On the other hand, the fit_transform() method is used to both train the model and transform the dataset in a single step.

While fit() and transform() can be used separately, fit_transform() is specifically designed to optimize the training and transformation processes for certain models, and may perform optimizations that are not possible when using the two methods separately.

However, not all models in scikit-learn support fit_transform(), and in some cases, using fit_transform() may not be appropriate.
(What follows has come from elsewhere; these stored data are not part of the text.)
-- ==== Sys2Proof/Laws/PerInstr.lean ====
section
/-! SUPPORT. The bits of an encoded word, and statements about every instruction, one lemma per constructor. -/

namespace Sys2Proof

/-! ## The bits of the four formats (R131) -/

theorem getLsbD_formatR (op : BitVec 6) (rd ra rb rc : Reg) (i : Nat) :
    (formatR op rd ra rb rc).getLsbD i =
      if i < 14 then false else if i < 17 then rc.val.testBit (i - 14) else if i < 20 then rb.val.testBit (i - 17)
      else if i < 23 then ra.val.testBit (i - 20) else if i < 26 then rd.val.testBit (i - 23)
      else op.getLsbD (i - 26) := by
  unfold formatR
  simp only [BitVec.getLsbD_append, BitVec.getLsbD_zero]
  split_ifs <;> first | omega | rfl

theorem getLsbD_formatI (op : BitVec 6) (rd : Reg) (imm : Half) (i : Nat) :
    (formatI op rd imm).getLsbD i =
      if i < 16 then imm.getLsbD i else if i < 23 then false else if i < 26 then rd.val.testBit (i - 23)
      else op.getLsbD (i - 26) := by
  unfold formatI
  simp only [BitVec.getLsbD_append, BitVec.getLsbD_zero]
  split_ifs <;> first | omega | rfl

theorem getLsbD_formatM (op : BitVec 6) (r : Reg) (off : Offset) (i : Nat) :
    (formatM op r off).getLsbD i =
      if i < 12 then off.getLsbD i else if i < 23 then false else if i < 26 then r.val.testBit (i - 23)
      else op.getLsbD (i - 26) := by
  unfold formatM
  simp only [BitVec.getLsbD_append, BitVec.getLsbD_zero]
  split_ifs <;> first | omega | rfl

theorem getLsbD_formatN (op : BitVec 6) (i : Nat) :
    (formatN op).getLsbD i = if i < 26 then false else op.getLsbD (i - 26) := by
  unfold formatN
  simp only [BitVec.getLsbD_append, BitVec.getLsbD_zero]

/-! ## EncodeMatchesRow: an encoded instruction is a word of its own row of the opcode table (R134) -/

/-- What EncodeMatchesRow says of one instruction. -/
def Laws.EncodeMatchesRow.Statement (i : Instr) : Prop :=
  ∃ r ∈ opcodeTable, r.mnemonic = i.mnemonic ∧ encode i &&& r.mask = r.pattern

theorem Laws.EncodeMatchesRow.nop : Laws.EncodeMatchesRow.Statement .nop := by
  refine ⟨⟨"NOP", 0x00000000#32, 0xFFFFFFFF#32⟩, by simp [opcodeTable], rfl, BitVec.eq_of_getLsbD_eq fun i hi => ?_⟩
  rw [BitVec.getLsbD_and, encode, getLsbD_formatN]
  interval_cases i <;> simp

theorem Laws.EncodeMatchesRow.lpf16 (rd ra rb : Reg) : Laws.EncodeMatchesRow.Statement (.lpf16 rd ra rb) := by
  refine ⟨⟨"LPF16", 0x04000000#32, 0xFC01FFFF#32⟩, by simp [opcodeTable], rfl, BitVec.eq_of_getLsbD_eq fun i hi => ?_⟩
  rw [BitVec.getLsbD_and, encode, getLsbD_formatR]
  interval_cases i <;> simp

theorem Laws.EncodeMatchesRow.lpf32 (rd ra rb : Reg) : Laws.EncodeMatchesRow.Statement (.lpf32 rd ra rb) := by
  refine ⟨⟨"LPF32", 0x08000000#32, 0xFC01FFFF#32⟩, by simp [opcodeTable], rfl, BitVec.eq_of_getLsbD_eq fun i hi => ?_⟩
  rw [BitVec.getLsbD_and, encode, getLsbD_formatR]
  interval_cases i <;> simp

theorem Laws.EncodeMatchesRow.rl16 (rd ra rb : Reg) : Laws.EncodeMatchesRow.Statement (.rl16 rd ra rb) := by
  refine ⟨⟨"RL16", 0x0C000000#32, 0xFC01FFFF#32⟩, by simp [opcodeTable], rfl, BitVec.eq_of_getLsbD_eq fun i hi => ?_⟩
  rw [BitVec.getLsbD_and, encode, getLsbD_formatR]
  interval_cases i <;> simp

theorem Laws.EncodeMatchesRow.mixr (rd ra rb rc : Reg) : Laws.EncodeMatchesRow.Statement (.mixr rd ra rb rc) := by
  refine ⟨⟨"MIXR", 0x10000000#32, 0xFC003FFF#32⟩, by simp [opcodeTable], rfl, BitVec.eq_of_getLsbD_eq fun i hi => ?_⟩
  rw [BitVec.getLsbD_and, encode, getLsbD_formatR]
  interval_cases i <;> simp

theorem Laws.EncodeMatchesRow.mixl (rd ra rb rc : Reg) : Laws.EncodeMatchesRow.Statement (.mixl rd ra rb rc) := by
  refine ⟨⟨"MIXL", 0x14000000#32, 0xFC003FFF#32⟩, by simp [opcodeTable], rfl, BitVec.eq_of_getLsbD_eq fun i hi => ?_⟩
  rw [BitVec.getLsbD_and, encode, getLsbD_formatR]
  interval_cases i <;> simp

theorem Laws.EncodeMatchesRow.sat16 (rd ra : Reg) : Laws.EncodeMatchesRow.Statement (.sat16 rd ra) := by
  refine ⟨⟨"SAT16", 0x18000000#32, 0xFC0FFFFF#32⟩, by simp [opcodeTable], rfl, BitVec.eq_of_getLsbD_eq fun i hi => ?_⟩
  rw [BitVec.getLsbD_and, encode, getLsbD_formatR]
  interval_cases i <;> simp

theorem Laws.EncodeMatchesRow.xor16 (rd ra rb : Reg) : Laws.EncodeMatchesRow.Statement (.xor16 rd ra rb) := by
  refine ⟨⟨"XOR16", 0x1C000000#32, 0xFC01FFFF#32⟩, by simp [opcodeTable], rfl, BitVec.eq_of_getLsbD_eq fun i hi => ?_⟩
  rw [BitVec.getLsbD_and, encode, getLsbD_formatR]
  interval_cases i <;> simp

theorem Laws.EncodeMatchesRow.frmchk (rd : Reg) : Laws.EncodeMatchesRow.Statement (.frmchk rd) := by
  refine ⟨⟨"FRMCHK", 0x20000000#32, 0xFC7FFFFF#32⟩, by simp [opcodeTable], rfl, BitVec.eq_of_getLsbD_eq fun i hi => ?_⟩
  rw [BitVec.getLsbD_and, encode, getLsbD_formatR]
  interval_cases i <;> simp

theorem Laws.EncodeMatchesRow.li (rd : Reg) (imm : Half) : Laws.EncodeMatchesRow.Statement (.li rd imm) := by
  refine ⟨⟨"LI", 0x40000000#32, 0xFC7F0000#32⟩, by simp [opcodeTable], rfl, BitVec.eq_of_getLsbD_eq fun i hi => ?_⟩
  rw [BitVec.getLsbD_and, encode, getLsbD_formatI]
  interval_cases i <;> simp

theorem Laws.EncodeMatchesRow.lui (rd : Reg) (imm : Half) : Laws.EncodeMatchesRow.Statement (.lui rd imm) := by
  refine ⟨⟨"LUI", 0x44000000#32, 0xFC7F0000#32⟩, by simp [opcodeTable], rfl, BitVec.eq_of_getLsbD_eq fun i hi => ?_⟩
  rw [BitVec.getLsbD_and, encode, getLsbD_formatI]
  interval_cases i <;> simp

theorem Laws.EncodeMatchesRow.mov (rd ra : Reg) : Laws.EncodeMatchesRow.Statement (.mov rd ra) := by
  refine ⟨⟨"MOV", 0x48000000#32, 0xFC0FFFFF#32⟩, by simp [opcodeTable], rfl, BitVec.eq_of_getLsbD_eq fun i hi => ?_⟩
  rw [BitVec.getLsbD_and, encode, getLsbD_formatR]
  interval_cases i <;> simp

theorem Laws.EncodeMatchesRow.ldr (r : Reg) (off : Offset) : Laws.EncodeMatchesRow.Statement (.ldr r off) := by
  refine ⟨⟨"LDR", 0x4C000000#32, 0xFC7FF000#32⟩, by simp [opcodeTable], rfl, BitVec.eq_of_getLsbD_eq fun i hi => ?_⟩
  rw [BitVec.getLsbD_and, encode, getLsbD_formatM]
  interval_cases i <;> simp

theorem Laws.EncodeMatchesRow.str (r : Reg) (off : Offset) : Laws.EncodeMatchesRow.Statement (.str r off) := by
  refine ⟨⟨"STR", 0x50000000#32, 0xFC7FF000#32⟩, by simp [opcodeTable], rfl, BitVec.eq_of_getLsbD_eq fun i hi => ?_⟩
  rw [BitVec.getLsbD_and, encode, getLsbD_formatM]
  interval_cases i <;> simp

theorem Laws.EncodeMatchesRow.tick : Laws.EncodeMatchesRow.Statement .tick := by
  refine ⟨⟨"TICK", 0x80000000#32, 0xFFFFFFFF#32⟩, by simp [opcodeTable], rfl, BitVec.eq_of_getLsbD_eq fun i hi => ?_⟩
  rw [BitVec.getLsbD_and, encode, getLsbD_formatN]
  interval_cases i <;> simp

theorem Laws.EncodeMatchesRow.swreset : Laws.EncodeMatchesRow.Statement .swreset := by
  refine ⟨⟨"SWRESET", 0x84000000#32, 0xFFFFFFFF#32⟩, by simp [opcodeTable], rfl, BitVec.eq_of_getLsbD_eq fun i hi => ?_⟩
  rw [BitVec.getLsbD_and, encode, getLsbD_formatN]
  interval_cases i <;> simp

end Sys2Proof
end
For example, when dealing with large datasets, it may be more efficient to use fit() to train the model and then apply transform() to multiple batches of data.

Therefore, it is important to read the documentation for each model and method to understand when to use each one appropriately, and avoid using them interchangeably.

In [1]:
# Something is wrong with this program in comparison to the NMF_Music_Recomendation_System.ipynb
# Problems: miss-matched names, the recomendations do not apper to be correct nor do they mirror the other script.
# Potential Causes: Diffrences between .fit_transform() vs .fit() .transform() , or data was not appended correctly.
# Ex: Foo Fighters - Dr.Dre should NOT have an 0.86 score in contrast to The Killers at only 0.27

# This method simultaneously performs fit and transform operations on the input data and converts the data points. 
# Using fit and transform separately when we need them both decreases the efficiency of the model. 
# Instead, fit_transform() is used to get both works done.

# Imports
import pandas as pd
from sklearn.decomposition import NMF
from sklearn.preprocessing import MaxAbsScaler, Normalizer
from sklearn.pipeline import make_pipeline

artist_df = pd.read_csv('/Users/alexandergursky/Local_Repository/Datasets/Dataset_Package/Musical artists/artists.csv', header=None)
samples_df = pd.read_csv('/Users/alexandergursky/Local_Repository/Datasets/Dataset_Package/Musical artists/scrobbler-small-sample.csv')

In [2]:
# Mapping 
artist_df['artist_key'] = artist_df.index   # Getting the index and creating a new column

merged_df = pd.merge(
    artist_df,
    samples_df,
    left_on= 'artist_key',
    right_on= 'artist_offset'
)
# Dropping columns that I dont need 
merged_df = merged_df.drop(columns=['artist_key','artist_offset'])

In [3]:
# Renaming index
merged_df = merged_df.rename(columns={0: 'artist_names'})

# Creating a sparse matrix
sparse_df = merged_df.pivot_table(
    index= 'artist_names',
    columns= 'user_offset',
    values= 'playcount',
    fill_value= 0
)


In [4]:
# Creating the model

scaler = MaxAbsScaler()     # To get the values on the same level
nmf = NMF(n_components= 20) # The NMF model, 20 genres
norm = Normalizer()         # Getting the data in a 0 to 1 scale for percentage in relation for later

pipeline = make_pipeline(scaler, nmf, norm)

In [5]:
################### The issue happened here

# Fitting and transforming the model to the data
pipeline.fit(sparse_df)

piped_data = pipeline.transform(sparse_df)


In [8]:

# Append the name of the observations as a new df
artist_names_list = artist_df[0].values.tolist()

final_data = pd.DataFrame(
    piped_data,
    index= artist_names_list
)
# Select observation
selected = final_data.loc['Foo Fighters']

# Dot Product
recomendation = final_data.dot(selected)

# Print Recomendation
print(recomendation.nlargest())

Foo Fighters                   1.000000
Nick Cave and the Bad Seeds    0.868229
Dr. Dre                        0.826468
The Flaming Lips               0.823686
The White Stripes              0.817639
dtype: float64